[DATASET ENTRIES Boundary: Start]

-- ==== Sys2Proof/Machine/Bornak.lean ====
section
/-! DEFINITION. The Bornak safe transport (R339-R349, R462): frames, consumers and producers of the connections, payload
items, and the `BNK_` registers that show them. -/

set_option Elab.async false

namespace Sys2Proof.Machine

def State.conn (s : State) (c : Nat) : Conn := sparseGet .reset s.conns c
def State.setConn (s : State) (c : Nat) (x : Conn) : State := { s with conns := sparseSet .reset s.conns c x }

/-! ### Settings (Tables 11.7-11.10) -/

/-- The connection slots that a plane configures. -/
def Plane.connList (p : Plane) : List Nat := (List.range 64).filter (fun c => p.hasRec 9 0x18 [c])

/-- A row of Table 11.7. -/
def Plane.connNat (p : Plane) (r c : Nat) : Nat := p.nat 9 0x18 (0x040 + r) [c]

/-- An item of a payload: kind, element, offset, head substitute (1 DARK). -/
structure Item where
  kind : Nat
  elem : Nat
  ofs : Nat
  sub : Nat
  deriving DecidableEq, Repr

/-- The receive items of a connection, in record order. -/
def Plane.rxItems (p : Plane) (c : Nat) : List Item :=
  ((List.range 16).filter (fun i => p.hasRec 9 0x19 [c, i])).map (fun i =>
    ⟨p.nat 9 0x19 0x081 [c, i], p.nat 9 0x19 0x082 [c, i], p.nat 9 0x19 0x083 [c, i], p.nat 9 0x19 0x084 [c, i]⟩)

/-- The transmit items of a connection, in record order. -/
def Plane.txItems (p : Plane) (c : Nat) : List Item :=
  ((List.range 16).filter (fun i => p.hasRec 9 0x1A [c, i])).map (fun i =>
    ⟨p.nat 9 0x1A 0x0C1 [c, i], p.nat 9 0x1A 0x0C2 [c, i], p.nat 9 0x1A 0x0C3 [c, i], 0⟩)

/-- Sizes of Table 11.10: HEAD, OUTPUTS, BRAKES 1; PEER 8. -/
def rxSize (kind : Nat) : Nat := if kind = 3 then 8 else 1

/-- Sizes of Table 11.10: HEAD_STATUS 2, INPUTS 4, OUTPUTS_STATUS 2, BRAKES_STATUS 1, DEVICE 2, PEER 8. -/
def txSize (kind : Nat) : Nat :=
  match kind with
  | 0 => 2
  | 1 => 4
  | 2 => 2
  | 3 => 1
  | 4 => 2
  | _ => 8

/-- The payload length of a direction (R342). -/
def payloadLen (size : Nat → Nat) (is : List Item) : Nat := (is.map (fun i => i.ofs + size i.kind)).foldl max 0

/-- The payload lengths of a connection. -/
def Plane.lrx (p : Plane) (c : Nat) : Nat := payloadLen rxSize (p.rxItems c)
def Plane.ltx (p : Plane) (c : Nat) : Nat := payloadLen txSize (p.txItems c)

/-- The CMAC key where authentication is CMAC. -/
def Plane.connKey (p : Plane) (c : Nat) : Option (List Byte) :=
  if p.connNat 8 c = 1 then p.bytes 9 0x18 0x049 [c] else none

/-- Every field of a connection (R347). -/
def Plane.connFields (p : Plane) (c : Nat) : List Nat × List (Option (List Byte)) × List Item × List Item :=
  (1 :: ([1, 2, 4, 5, 6, 7, 8].map (fun r => p.connNat r c)), [p.bytes 9 0x18 0x043 [c], p.bytes 9 0x18 0x049 [c]],
    p.rxItems c, p.txItems c)

/-- T_e in ns. -/
def State.te (s : State) (c : Nat) : Nat := s.cfg.sig.connNat 5 c * 1000000

/-- The connection and substitute of a head's receive item: DARK or the safe aspect, as source 3 (R257, Table 11.10). -/
def Plane.headItem (p : Plane) (h : Nat) : Option (Nat × Nat × Nat) :=
  let cs := p.connList.filterMap (fun c =>
    ((p.rxItems c).find? (fun i => i.kind = 0 && i.elem = h)).map (fun i => (c, i.sub)))
  cs.head?.map (fun q => (if q.2 = 1 then 0x10 else p.nat 6 0x0F 0x043 [h], 3, q.1))

/-! ### Payload items (Table 11.10) -/

/-- The PEER item between record order and network order (R9): bytes 0-3 are one number. -/
def peerSwap (b : List Byte) : List Byte := (b.take 4).reverse ++ b.drop 4

/-- A receive item under a payload, or under its substitute. -/
def State.applyItem (s : State) (c : Nat) (data : Option (List Byte)) (i : Item) : State :=
  match i.kind, data with
  | 0, some b =>
    let v := leAt b i.ofs 1
    ((s.headBornak i.elem (v % 32) 1 c).selectLevel i.elem (bitOf v 5) 1).headConsent i.elem (bitOf v 6)
  | 0, none =>
    let v := if i.sub = 1 then 0x10 else s.headNat 3 i.elem
    ((s.headBornak i.elem v 3 c).selectLevel i.elem false 1).headConsent i.elem false
  | 1, b => { s with sio := { s.sio with outDemand := (b.map (fun b => leAt b i.ofs 1)).getD 0 } }
  | 2, b => { s with sio := { s.sio with brkDemand := (b.map (fun b => leAt b i.ofs 1 % 4)).getD 0 } }
  | _, some b => { s with sio := { s.sio with peer := some (peerSwap (slice b i.ofs 8)), peerAt := s.clk.up } }
  | _, none => s

/-- Every receive item of a connection, then the safety functions evaluated. -/
def State.applyItems (s : State) (c : Nat) (data : Option (List Byte)) : State :=
  ((s.cfg.sig.rxItems c).foldl (fun s i => s.applyItem c data i) s).sioEval

/-- Whether a connection is the peer connection of Table 10.2. -/
def State.isPeer (s : State) (c : Nat) : Bool := s.on SIO_PEER.EN && s.get SIO_GEN.PEERCONN = c

/-- A transmit item's bytes. -/
def State.txBytes (s : State) (i : Item) : List Byte :=
  match i.kind with
  | 0 =>
    let x := s.head i.elem
    le 1 x.shown ++ le 1 (b2n x.fallback + 2 * b2n ((s.headChans i.elem).any (fun n => s.lampFailed n)) +
      4 * s.get (LMP_NIGHT.H i.elem) + 8 * s.get (LMP_STBY.H i.elem) + 16 * b2n x.held.isSome)
  | 1 => be 4 (s.rd SIO_LOGIC).toNat
  | 2 => le 1 (s.get SIO_OUT.ON) ++ le 1 (s.get SIO_OUT.LOCK)
  | 3 => le 1 (b2n (s.released 0) + 2 * b2n (s.released 1) + 4 * b2n (s.get (SIO_BRK.STATE 0) = 3) +
      8 * b2n (s.get (SIO_BRK.STATE 1) = 3))
  | 4 => le 1 s.md.code ++ le 1 (b2n (s.md.mode = .safe) + 2 * b2n s.sio.deg.deadline.isSome + 4 * b2n (!s.lnk.absent) +
      8 * b2n ((List.range 64).any (fun n => s.lampFailed n)))
  | _ => peerSwap s.peerItem

/-- Bytes laid over a buffer at an offset. -/
def overlay (b : List Byte) (o : Nat) (x : List Byte) : List Byte := b.take o ++ x ++ b.drop (o + x.length)

/-- The transmit payload; bytes that no item covers are 0. -/
def State.txPayload (s : State) (c : Nat) : List Byte :=
  (s.cfg.sig.txItems c).foldl (fun b i => overlay b i.ofs (s.txBytes i)) (zeros (s.cfg.sig.ltx c))

/-! ### Frames (R339-R341) -/

/-- The frame of a kind (0 DATA, 2 REQ, 3 ACK): id, sequence, sender time, payload, CRC, tag. -/
def bornakFrame (kind id seq time : Nat) (payload : List Byte) (key : Option (List Byte)) : List Byte :=
  let head := be 8 (id % 2 ^ 62 + kind * 2 ^ 62) ++ be 4 seq ++ be 6 (time % 2 ^ 48) ++ payload
  let whole := head ++ be 4 (crc32c head)
  match key with
  | some k => whole ++ slice (Config.cmac k whole) 0 8
  | none => whole

/-- A frame of a connection sent under its next sequence number (R348). -/
def State.connSend (s : State) (c kind : Nat) (payload : List Byte) : State :=
  let p := s.cfg.sig
  let x := s.conn c
  let b := bornakFrame kind (p.connNat 2 c) x.seq s.clk.bornak payload (p.connKey c)
  (s.setConn c { x with seq := (x.seq + 1) % 2 ^ 32 }).send 2 ((p.bytes 9 0x18 0x043 [c]).getD []) (p.connNat 4 c) b

/-! ### Consumer states (R346, Table 11.12) -/

/-- BNK_STATE: a consumer goes to a state with its cause; leaving RUN puts the substitutes in force. -/
def State.bnkState (s : State) (c st cause : Nat) : State :=
  let x := s.conn c
  if x.state = st then s
  else
    let s := s.setConn c { x with state := st, data := if st = 3 then x.data else none,
                                  resyncs := if st = 1 then x.resyncs + 1 else x.resyncs }
    let s := if st = 3 then s.put BNK_EVT.RUN 1 else s
    let s := if cause = 3 then s.put BNK_EVT.EXPIRED 1 else s
    let s := s.emit (srcConn c) Code.BNK_STATE (le 1 st ++ le 1 x.state ++ le 1 cause ++ le 4 x.q)
    if x.state = 3 then
      let s := s.applyItems c none
      if s.isPeer c then s.peerState true c else s
    else s

/-- A connection leaves CLOSED (R344, R348): its sequence and its first REQ number are free values. -/
def State.connOpen (s : State) (c : Nat) : State :=
  if (s.conn c).state ≠ 0 then s
  else
    let a := s.free 32
    let s := s.drawn
    let b := s.free 32
    let s := s.drawn
    (s.setConn c { s.conn c with seq := a, reqNo := b, reqAt := none, txAt := none }).bnkState c 1 6

/-- Modes in which connections are open (Table 11.12): HOLD or later, except ANALYSIS. -/
def State.bnkLive (s : State) : Bool :=
  s.md.mode = .hold || s.md.mode = .commission || s.md.mode = .family || s.md.mode = .safe || s.md.mode = .quiesce

/-- Connections on a change of mode. -/
def State.bornakMode (s : State) : State :=
  if s.bnkLive then s.cfg.sig.connList.foldl (fun s c => s.connOpen c) s
  else s.cfg.sig.connList.foldl (fun s c => s.bnkState c 0 7) s

/-- 100 times the age of a frame with sender time offset `x` at instant `t`, ns (R345). -/
def State.age100 (s : State) (c : Nat) (x : Int) : Int := ((s.clk.bornak : Int) - (s.conn c).tq) * 104 - x * 100

/-- The offset of a sender time from the anchor's, modulo 2^48. -/
def State.senderOfs (s : State) (c time : Nat) : Nat := (time + 2 ^ 48 - (s.conn c).sa % 2 ^ 48) % 2 ^ 48

/-- Whether the data in force have reached age T_e. -/
def State.dataExpired (s : State) (c : Nat) : Bool :=
  match (s.conn c).data with
  | some (t, _) => (s.te c : Int) * 100 ≤ s.age100 c (toSigned 48 (s.senderOfs c t))
  | none => false

/-- What has fallen due on a connection's clock before a frame is judged (R346, R349): expiry in RUN, no DATA in WAIT. -/
def State.bnkDue (s : State) (c : Nat) : State :=
  let x := s.conn c
  if x.state = 3 ∧ s.dataExpired c then s.bnkState c 1 3
  else if x.state = 2 ∧ x.tq + s.te c < s.clk.bornak then s.bnkState c 1 5
  else s

/-! ### Receiving (R339, R344, R345, Table 11.11) -/

/-- Counts since the last `BNK_ERRORS`: 0 CRC, 1 stale, 2 late, 3 gaps, 4 bad length. -/
def Conn.bump (x : Conn) (i k : Nat) : Conn := { x with win := x.win.set i (x.win.getD i 0 + k) }

/-- A frame dropped as stale. -/
def State.bnkStale (s : State) (c : Nat) : State :=
  let x := s.conn c
  s.setConn c ({ x with stale := x.stale + 1 }.bump 1 1)

/-- BNK_UNKNOWN (R339, R355): at most once per second. -/
def State.bnkUnknown (s : State) (id : List Byte) : State :=
  let s : State := { s.inc NET_STAT.UNKNOWN with net := { s.net with unk := s.net.unk + 1 } }
  let quiet := match s.net.unkAt with
    | some t => decide (s.clk.up < t + 1000000000)
    | none => false
  if quiet then s
  else
    let n := s.net.unk
    let s : State := { s with net := { s.net with unk := 0, unkAt := some s.clk.up } }
    s.emit srcNet Code.BNK_UNKNOWN (le 2 (min 0xFFFF n) ++ id)

/-- BNK_AUTH (R341): a tag failure, recorded at most once per second. -/
def State.bnkAuth (s : State) (c : Nat) : State :=
  let x := s.conn c
  let x := { x with tag := x.tag + 1, auth := x.auth + 1 }
  let quiet := match x.authAt with
    | some t => decide (s.clk.up < t + 1000000000)
    | none => false
  if quiet then s.setConn c x
  else
    ((s.setConn c { x with auth := 0, authAt := some s.clk.up }).put BNK_EVT.AUTH 1).emit (srcConn c) Code.BNK_AUTH
      (le 2 (min 0xFFFF x.auth))

/-- A DATA frame that has passed size, id, length, CRC and tag (R345). -/
def State.bnkData (s : State) (c seq time : Nat) (payload : List Byte) : State :=
  let x := s.conn c
  let d := (seq + 2 ^ 32 - x.q % 2 ^ 32) % 2 ^ 32
  let w := s.cfg.sig.connNat 7 c
  let o := s.senderOfs c time
  if x.state < 2 then s.bnkStale c
  else if d = 0 ∨ 2 ^ 31 ≤ d then s.bnkStale c
  else if w < d then s.bnkState c 1 4
  else if 2 ^ 47 ≤ o ∨ (s.te c : Int) * 100 < s.age100 c o then
    s.setConn c ({ x with late := x.late + 1 }.bump 2 1)
  else
    let x := { x with q := seq, data := some (time, payload), gaps := x.gaps + (d - 1) }.bump 3 (d - 1)
    let s := (s.setConn c x).bnkState c 3 2
    let s := if s.isPeer c then s.peerState false c else s
    s.applyItems c (some payload)

/-- An ACK that has passed its checks makes an anchor (R344), or is dropped. -/
def State.bnkAck (s : State) (c seq time : Nat) (payload : List Byte) : State :=
  let x := s.conn c
  let d := (seq + 2 ^ 32 - x.q % 2 ^ 32) % 2 ^ 32
  let w := s.cfg.sig.connNat 7 c
  match x.reqAt with
  | none => s.bnkStale c
  | some t =>
    if x.state = 0 ∨ beAt payload 0 4 ≠ (x.reqNo + 2 ^ 32 - 1) % 2 ^ 32 ∨ s.te c < (s.clk.bornak - t) * 4 ∨
        (2 ≤ x.state ∧ ¬ (1 ≤ d ∧ d ≤ w)) then s.bnkStale c
    else
      let s := s.setConn c { x with tq := t, sa := time, q := seq }
      if x.state = 1 then s.bnkState c 2 1 else s

/-- A REQ that has passed CRC and tag is answered by an ACK (R348). -/
def State.bnkReq (s : State) (c : Nat) (payload : List Byte) : State :=
  if (s.conn c).state = 0 then s else s.connSend c 3 (slice payload 0 4 ++ zeros 4)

[DATASET ENTRIES Boundary: End]

> [ACTIVITY]:
When you reach the line that contains "((List.range 16).filter (fun i => p.hasRec 9 0x19", stop; output it and every line before it from the start of the data, exactly as written.

> [RESPONSE]:
-- ==== Sys2Proof/Machine/Bornak.lean ====
section
/-! DEFINITION. The Bornak safe transport (R339-R349, R462): frames, consumers and producers of the connections, payload
items, and the `BNK_` registers that show them. -/

set_option Elab.async false

namespace Sys2Proof.Machine

def State.conn (s : State) (c : Nat) : Conn := sparseGet .reset s.conns c
def State.setConn (s : State) (c : Nat) (x : Conn) : State := { s with conns := sparseSet .reset s.conns c x }

/-! ### Settings (Tables 11.7-11.10) -/

/-- The connection slots that a plane configures. -/
def Plane.connList (p : Plane) : List Nat := (List.range 64).filter (fun c => p.hasRec 9 0x18 [c])

/-- A row of Table 11.7. -/
def Plane.connNat (p : Plane) (r c : Nat) : Nat := p.nat 9 0x18 (0x040 + r) [c]

/-- An item of a payload: kind, element, offset, head substitute (1 DARK). -/
structure Item where
  kind : Nat
  elem : Nat
  ofs : Nat
  sub : Nat
  deriving DecidableEq, Repr

/-- The receive items of a connection, in record order. -/
def Plane.rxItems (p : Plane) (c : Nat) : List Item :=
  ((List.range 16).filter (fun i => p.hasRec 9 0x19 [c, i])).map (fun i =>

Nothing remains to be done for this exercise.